3.2.3. Trial of 100 nm/s Fluid Velocity

The inlet velocity is increased again by 50 nm/s to 100 nm/s. At 15 s, the velocity has increased compared to Figure 5. The crests and troughs of the sin wave are redder than the previous figure, and the trail’s color is also more prominent. As expected, the inlet velocity is lower than the outlet velocity, and their difference is proportional to the previous inlet/outlet velocity difference. By further increasing the inlet velocity, we expect the outlet velocity to increase. In this condition, both the hydrodynamics force and ACEO phenomenon play a noticeable role for fluid flow inside the channel. To generate ACEO fluid flow, we applied voltage and frequency (1200 kHz) to electrodes. The color bar on the left side of Figure 6 represents the velocity magnitude (m/s) inside the channel.
200 nm/s—The fourth time we ran the simulation, the inlet velocity was increased by 100 nm/s, giving a total of 200 nm/s inlet velocity. The fluid motion was faster, as shown by the intense-colored sin wave. The colors have changed again, and the previous trials sin wave is now greener with peaks and troughs that are not as red but more yellow. In other words, once we increase the inlet velocity to 200 nm/s, the magnitude of the velocity of the fluid decreases at the location of the wave’s extremes compared to Figure 6. The difference between the velocity magnitude of the inlet vs. the outlet is consistent with the previous trials, as the red inlet contrasts with the blue outlet. In this condition, the hydrodynamic force was dominated by the fluid flow, but the ACEO force was negligible compared to the hydrodynamics force. The color bar on the left side of Figure 7 represents the velocity magnitude (m/s) inside the channel.

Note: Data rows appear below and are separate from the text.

-- ==== Sys2Proof/Machine/CmdFrames.lean ====
section
/-!
DEFINITION. The meaning of each command of frames at the ports, the opcodes of the command set and the commands that complete them.
-/

namespace Sys2Proof.Machine

/-- FRAME_RECEIVE (R315): At select release the port checks bit count, CRC, MAC, readiness and rally count of a received
frame and discards it or passes it on. -/
def execFrameReceive (w : Window) (s : State) : Host.Outcome State Fault Refusal :=
  runCmd (frameReceive w) s

/-- HP_MASTER_TRANSFER (R326): With HP in the master role the device starts a transfer after T_IDLE and POLL once its
reply is ready. -/
def execHpMasterTransfer (w : Window) (s : State) : Host.Outcome State Fault Refusal :=
  runCmd (hpMasterTransfer w) s

/-- NOP (R314): NOP moves the rally count and collects the reply, with no other effect. -/
def execNop (f : Req) (s : State) : Host.Outcome State Fault Refusal :=
  runCmd (frameCommand 0x00 (fun _ s => (s, .plain)) f) s

/-- RALLY_SYNC (R314): Rally sync is accepted whatever its ALIVE, sets E to ALIVE + 1 and empties the reply store. -/
def execRallySync (f : Req) (s : State) : Host.Outcome State Fault Refusal :=
  runCmd (frameCommand 0x01 (fun _ s => (s, .plain)) f) s

/-- COLLECT (R358): COLLECT returns the routed reply held in the Captain's route-return store, or PENDING, NOT_FOUND or
LINK_DOWN. -/
def execCollect (f : Req) (s : State) : Host.Outcome State Fault Refusal :=
  runCmd (frameCommand 0x02 opCollect f) s

/-- GET_STATUS (R340): GET_STATUS returns mode, identity, LAST_COMMITTED_SEQ, CMD_STAT, PLN_STATUS and HP_ATTN without
read side effects. -/
def execGetStatus (f : Req) (s : State) : Host.Outcome State Fault Refusal :=
  runCmd (frameCommand 0x03 (fun _ s => opGetStatus s) f) s

/-- GET_RETIRE (R354): GET_RETIRE returns up to 14 retirement log entries from the requested sequence number. -/
def execGetRetire (f : Req) (s : State) : Host.Outcome State Fault Refusal :=
  runCmd (frameCommand 0x04 opGetRetire f) s

/-- MODE (R503): MODE requests a device mode transition, which is permitted, refused or begun. -/
def execMode (f : Req) (s : State) : Host.Outcome State Fault Refusal :=
  runCmd (frameCommand 0x05 opMode f) s

/-- RESET (R341): RESET with its key requests a device reset at L2 or L3 or a block reset of a quad, the Locker or a
Cenov port. -/
def execReset (f : Req) (s : State) : Host.Outcome State Fault Refusal :=
  runCmd (frameCommand 0x06 opReset f) s

/-- RESET_BEGIN (R341): An accepted RESET begins at the release of the next window on the receiving port, or 1 ms after
acceptance. -/
def execResetBegin (s : State) : Host.Outcome State Fault Refusal :=
  runCmd (resetBegin) s

/-- AXIS_REARM (R340): AXIS_REARM produces a rearm edge on every masked axis at one instant. -/
def execAxisRearm (f : Req) (s : State) : Host.Outcome State Fault Refusal :=
  runCmd (frameCommand 0x07 opAxisRearm f) s

/-- IDENT (R340): IDENT returns PART, the lifecycle state and IDCODE. -/
def execIdent (f : Req) (s : State) : Host.Outcome State Fault Refusal :=
  runCmd (frameCommand 0x08 (fun _ s => opIdent s) f) s

/-- RESULT (R356): RESULT returns PENDING, NOT_FOUND, or the final status and result words of a ticket. -/
def execResult (f : Req) (s : State) : Host.Outcome State Fault Refusal :=
  runCmd (frameCommand 0x09 opResult f) s

/-- REG_READ (R364): REG_READ reads 1 to 28 words in ascending order, each with the read side effects of its access
code. -/
def execRegRead (f : Req) (s : State) : Host.Outcome State Fault Refusal :=
  runCmd (frameCommand 0x10 opRegRead f) s

/-- REG_WRITE (R343): REG_WRITE performs address-data pairs in payload order and ends at the first failing write. -/
def execRegWrite (f : Req) (s : State) : Host.Outcome State Fault Refusal :=
  runCmd (frameCommand 0x11 opRegWrite f) s

/-- REG_BLOCK_WRITE (R367): REG_BLOCK_WRITE writes consecutive words from a start address with one access type. -/
def execRegBlockWrite (f : Req) (s : State) : Host.Outcome State Fault Refusal :=
  runCmd (frameCommand 0x12 opRegBlockWrite f) s

/-- REGISTER_WRITE (R367): A write to a register with no behaviour of its own passes the write checks and takes effect
on the whole register at one instant. -/
def execRegisterWrite (addr : BitVec 24) (typ : BitVec 2) (data : Word) (s : State) : Host.Outcome State Fault Refusal :=
  runCmd (hostWrite .hp false (addr.toNat / 4 * 4) typ.toNat data) s

/-- UNLOCK_ARM (R371): A write to SYS_UNLOCK arms the unlock with 0x5A3C or consumes and disarms it otherwise. -/
def execUnlockArm (key : BitVec 16) (s : State) : Host.Outcome State Fault Refusal :=
  runCmd (hostWrite .hp false F.SYS_UNLOCK.all.addr 0 (key.setWidth 32)) s

/-- WIDE_LO_LATCH (R378): A write to LO of AX_CAM_OFFSET or AX_CAM_ORIGIN is latched, and the next HI write in the frame
applies both. -/
def execWideLoLatch (a : Axis) (origin : Bool) (data : Word) (s : State) : Host.Outcome State Fault Refusal :=
  runCmd (hostWrite .hp false (if origin then F.AX_CAM_ORIGIN_LO.all a else F.AX_CAM_OFFSET_LO.all a).addr 0 data) s

/-- MOVE (R46): MOVE is range-checked against the carried-forward base and queued with a sequence number. -/
def execMove (f : Req) (s : State) : Host.Outcome State Fault Refusal :=
  runCmd (frameCommand 0x20 opMove f) s

/-- JOG (R54): JOG is a cut command that changes the axis to a commanded velocity and cancels its other queued commands.
-/
def execJog (f : Req) (s : State) : Host.Outcome State Fault Refusal :=
  runCmd (frameCommand 0x21 opJog f) s

/-- STOP (R79): STOP is a cut command that stops the axis in a controlled manner and keeps its remaining distance. -/
def execStop (f : Req) (s : State) : Host.Outcome State Fault Refusal :=
  runCmd (frameCommand 0x22 opStop f) s

/-- RESUME (R82): RESUME plans a move from standstill to the stored target of the interrupted MOVE. -/
def execResume (f : Req) (s : State) : Host.Outcome State Fault Refusal :=
  runCmd (frameCommand 0x23 opResume f) s

/-- POS_SET (R344): POS_SET sets AX_POS and AX_TARGET at standstill, clears REMAIN_VALID and POSITION_UNCERTAIN, and
latches the encoder references. -/
def execPosSet (f : Req) (s : State) : Host.Outcome State Fault Refusal :=
  runCmd (frameCommand 0x24 opPosSet f) s

/-- SOURCE (R97): SOURCE changes the axis's motion source when the axis is ARMED or STOPPED with an empty queue. -/
def execSource (f : Req) (s : State) : Host.Outcome State Fault Refusal :=
  runCmd (frameCommand 0x30 opSource f) s

/-- ENGAGE (R113): ENGAGE starts gearing or puts a CAM axis in WAITING on a master channel. -/
def execEngage (f : Req) (s : State) : Host.Outcome State Fault Refusal :=
  runCmd (frameCommand 0x31 opEngage f) s

/-- EXIT (R100): EXIT takes a follower out of its source at the cut instant or at the cam exit point. -/
def execExit (f : Req) (s : State) : Host.Outcome State Fault Refusal :=
  runCmd (frameCommand 0x32 opExit f) s

/-- GEAR_RATIO (R114): GEAR_RATIO takes up a new ratio and ramp and sets a new origin at the next half-period boundary.
-/
def execGearRatio (f : Req) (s : State) : Host.Outcome State Fault Refusal :=
  runCmd (frameCommand 0x33 opGearRatio f) s

/-- CAM_NEXT (R126): CAM_NEXT validates a second table and holds it for a switch at the next cycle boundary. -/
def execCamNext (f : Req) (s : State) : Host.Outcome State Fault Refusal :=
  runCmd (frameCommand 0x34 opCamNext f) s

/-- MEAS_READ (R346): MEAS_READ returns ten measurement words of an axis taken between two computations. -/
def execMeasRead (f : Req) (s : State) : Host.Outcome State Fault Refusal :=
  runCmd (frameCommand 0x40 opMeasRead f) s

/-- PROBE (R188): PROBE starts a standstill probe burst when the axis holds at standstill under PI. -/
def execProbe (f : Req) (s : State) : Host.Outcome State Fault Refusal :=
  runCmd (frameCommand 0x41 opProbe f) s

/-- LK_READ (R396): LK_READ returns 1 to 28 words of the Locker outside the system region. -/
def execLkRead (f : Req) (s : State) : Host.Outcome State Fault Refusal :=
  runCmd (frameCommand 0x50 opLkRead f) s

/-- LK_WRITE (R347): LK_WRITE writes one to three whole Locker lines in MAINT and replies STARTED. -/
def execLkWrite (f : Req) (s : State) : Host.Outcome State Fault Refusal :=
  runCmd (frameCommand 0x51 opLkWrite f) s

/-- LK_READ_TIMEOUT (R396): A Locker read whose lines are not all read within 3 us replies BUSY and increments
READ_BUSY. -/
def execLkReadTimeout (port : Port) (key : ReadKey) (s : State) : Host.Outcome State Fault Refusal :=
  runCmd (lkReadTimeout port key) s

/-- RECIPE_ARM (R402): RECIPE_ARM queues the arming of a recipe slot. -/
def execRecipeArm (f : Req) (s : State) : Host.Outcome State Fault Refusal :=
  runCmd (frameCommand 0x52 opRecipeArm f) s

/-- RECIPE_ARM_TAKE_UP (R402): The interpreter takes up RECIPE_ARM once earlier commands are taken up, and checks and
loads the recipe into the shadow configuration. -/
def execRecipeArmTakeUp (s : State) : Host.Outcome State Fault Refusal :=
  runCmd (whileRunning recipeArmTakeUp) s

/-- RECIPE_APPLY (R404): RECIPE_APPLY queues the application of the armed recipe at the next Whistle or at a stack time.
-/
def execRecipeApply (f : Req) (s : State) : Host.Outcome State Fault Refusal :=
  runCmd (frameCommand 0x53 opRecipeApply f) s

/-- RECIPE_APPLY_TAKE_UP (R404): The interpreter takes up RECIPE_APPLY after earlier commands and schedules the apply,
with a Whistle for AT = 1. -/
def execRecipeApplyTakeUp (s : State) : Host.Outcome State Fault Refusal :=
  runCmd (whileRunning recipeApplyTakeUp) s

/-- RECIPE_WAVE_COPY (R404): A recipe wave table whose table had a swap pending or was busy is copied and armed once
both have cleared. -/
def execRecipeWaveCopy (table : Fin 8) (s : State) : Host.Outcome State Fault Refusal :=
  runCmd (recipeWaveCopy table) s

/-- TRACE_READ (R409): TRACE_READ returns words of the trace ring at an offset. -/
def execTraceRead (f : Req) (s : State) : Host.Outcome State Fault Refusal :=
  runCmd (frameCommand 0x54 opTraceRead f) s

/-- SNAP (R348): SNAP raises a Whistle and returns the LTIME of the latch. -/
def execSnap (f : Req) (s : State) : Host.Outcome State Fault Refusal :=
  runCmd (frameCommand 0x60 (fun _ s => opSnap s) f) s

/-- WHISTLE_AT (R441): WHISTLE_AT schedules a Whistle at a stack time and broadcasts the schedule. -/
def execWhistleAt (f : Req) (s : State) : Host.Outcome State Fault Refusal :=
  runCmd (frameCommand 0x61 opWhistleAt f) s

/-- SNAP_READ (R459): SNAP_READ returns words of one block's snapshot set, all from one latch. -/
def execSnapRead (f : Req) (s : State) : Host.Outcome State Fault Refusal :=
  runCmd (frameCommand 0x62 opSnapRead f) s

/-- STACK_INFO (R348): STACK_INFO returns the stack size, own ID, Captain bit and ROLE_CONFLICT. -/
def execStackInfo (f : Req) (s : State) : Host.Outcome State Fault Refusal :=
  runCmd (frameCommand 0x63 (fun _ s => opStackInfo s) f) s

/-- SESSION_OPEN (R487): SESSION_OPEN checks the host key and role and returns an ephemeral device key and nonce. -/
def execSessionOpen (f : Req) (mac : Bool) (s : State) : Host.Outcome State Fault Refusal :=
  runCmd (frameCommand 0x70 (fun f s => opSessionOpen f mac s) f) s

/-- SESSION_CONFIRM (R487): SESSION_CONFIRM checks the host confirmation tag and opens the session. -/
def execSessionConfirm (f : Req) (s : State) : Host.Outcome State Fault Refusal :=
  runCmd (frameCommand 0x71 opSessionConfirm f) s

/-- SESSION_CLOSE (R490): SESSION_CLOSE ends the session of its own port. -/
def execSessionClose (f : Req) (s : State) : Host.Outcome State Fault Refusal :=
  runCmd (frameCommand 0x72 opSessionClose f) s

/-- KEY_INSTALL (R484): KEY_INSTALL verifies and installs a public key in a slot with a higher serial. -/
def execKeyInstall (f : Req) (s : State) : Host.Outcome State Fault Refusal :=
  runCmd (frameCommand 0x73 opKeyInstall f) s

/-- LIFECYCLE (R491): LIFECYCLE moves the fused lifecycle state forward under its conditions. -/
def execLifecycle (f : Req) (s : State) : Host.Outcome State Fault Refusal :=
  runCmd (frameCommand 0x74 opLifecycle f) s

/-- PATCH_LOAD (R485): PATCH_LOAD verifies a firmware patch against slot 0, writes it and arms it for the next L2. -/
def execPatchLoad (f : Req) (s : State) : Host.Outcome State Fault Refusal :=
  runCmd (frameCommand 0x75 opPatchLoad f) s

/-- BACKSTOP_SET (R469): BACKSTOP_SET writes Backstop limits in the BK block in CONFIG, and the quad copies follow. -/
def execBackstopSet (f : Req) (s : State) : Host.Outcome State Fault Refusal :=
  runCmd (frameCommand 0x76 opBackstopSet f) s

/-- AUDIT_READ (R494): AUDIT_READ returns one audit log entry. -/
def execAuditRead (f : Req) (s : State) : Host.Outcome State Fault Refusal :=
  runCmd (frameCommand 0x77 opAuditRead f) s

/-- TRNG_READ (R492): TRNG_READ returns random words from the DRBG. -/
def execTrngRead (f : Req) (s : State) : Host.Outcome State Fault Refusal :=
  runCmd (frameCommand 0x78 opTrngRead f) s

/-- DIAG_RUN (R245): DIAG_RUN requests off-state diagnostic runs on the masked axes. -/
def execDiagRun (f : Req) (s : State) : Host.Outcome State Fault Refusal :=
  runCmd (frameCommand 0x80 opDiagRun f) s

/-- AUX_XFER (R327): AUX_XFER queues a commanded AUX transfer of 8 to 1,024 bits and replies STARTED. -/
def execAuxXfer (f : Req) (s : State) : Host.Outcome State Fault Refusal :=
  runCmd (frameCommand 0x81 opAuxXfer f) s

/-- TICKET_RESULT (R356): A command that replied STARTED completes and stores its final status and result under its
ticket. -/
def execTicketResult (ticket : BitVec 8) (good : Bool) (svn : BitVec 5) (s : State) : Host.Outcome State Fault Refusal :=
  runCmd (inDomain 1 (ticketResult ticket good svn)) s

end Sys2Proof.Machine
end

Maximum Velocity vs. Time (0 nm/s)—Figure 8 shows the maximum velocity magnitude inside the microchannel. The 10 Hz trial (yellow) showed a gradual increase, peaking at the end of the trial. The values were recorded at 5, 10, and 15 s. The 10 Hz trial resulted in 8.34, 19.5, and 40.3 nm/s, respectively. The 100 Hz trial (royal blue) also increased over time and peaked at the end, but more rapidly than the 10 Hz trial. The respective values for the Hz trial are 5.32, 42.1, and 149. The 1000 Hz trial (green) peaked at 10 s and decreased for 5 s. Its values are 0.290, 84.3, and 24.5 nm/s. The 10 and 100 Hz trials matched trends, and the 1000 and 10,000 Hz trials also did. At 10,000 Hz, the extremity is less than the previous trial. In contrast, increasing the frequency from our first to the second trial increased its maximum value. However, comparing the 1000 and 10,000 Hz trials, the extremity has less magnitude. The values at 5, 10, and 15 s for the largest frequency curve (navy blue) are 7.14, 27.8, and 25.3, respectively.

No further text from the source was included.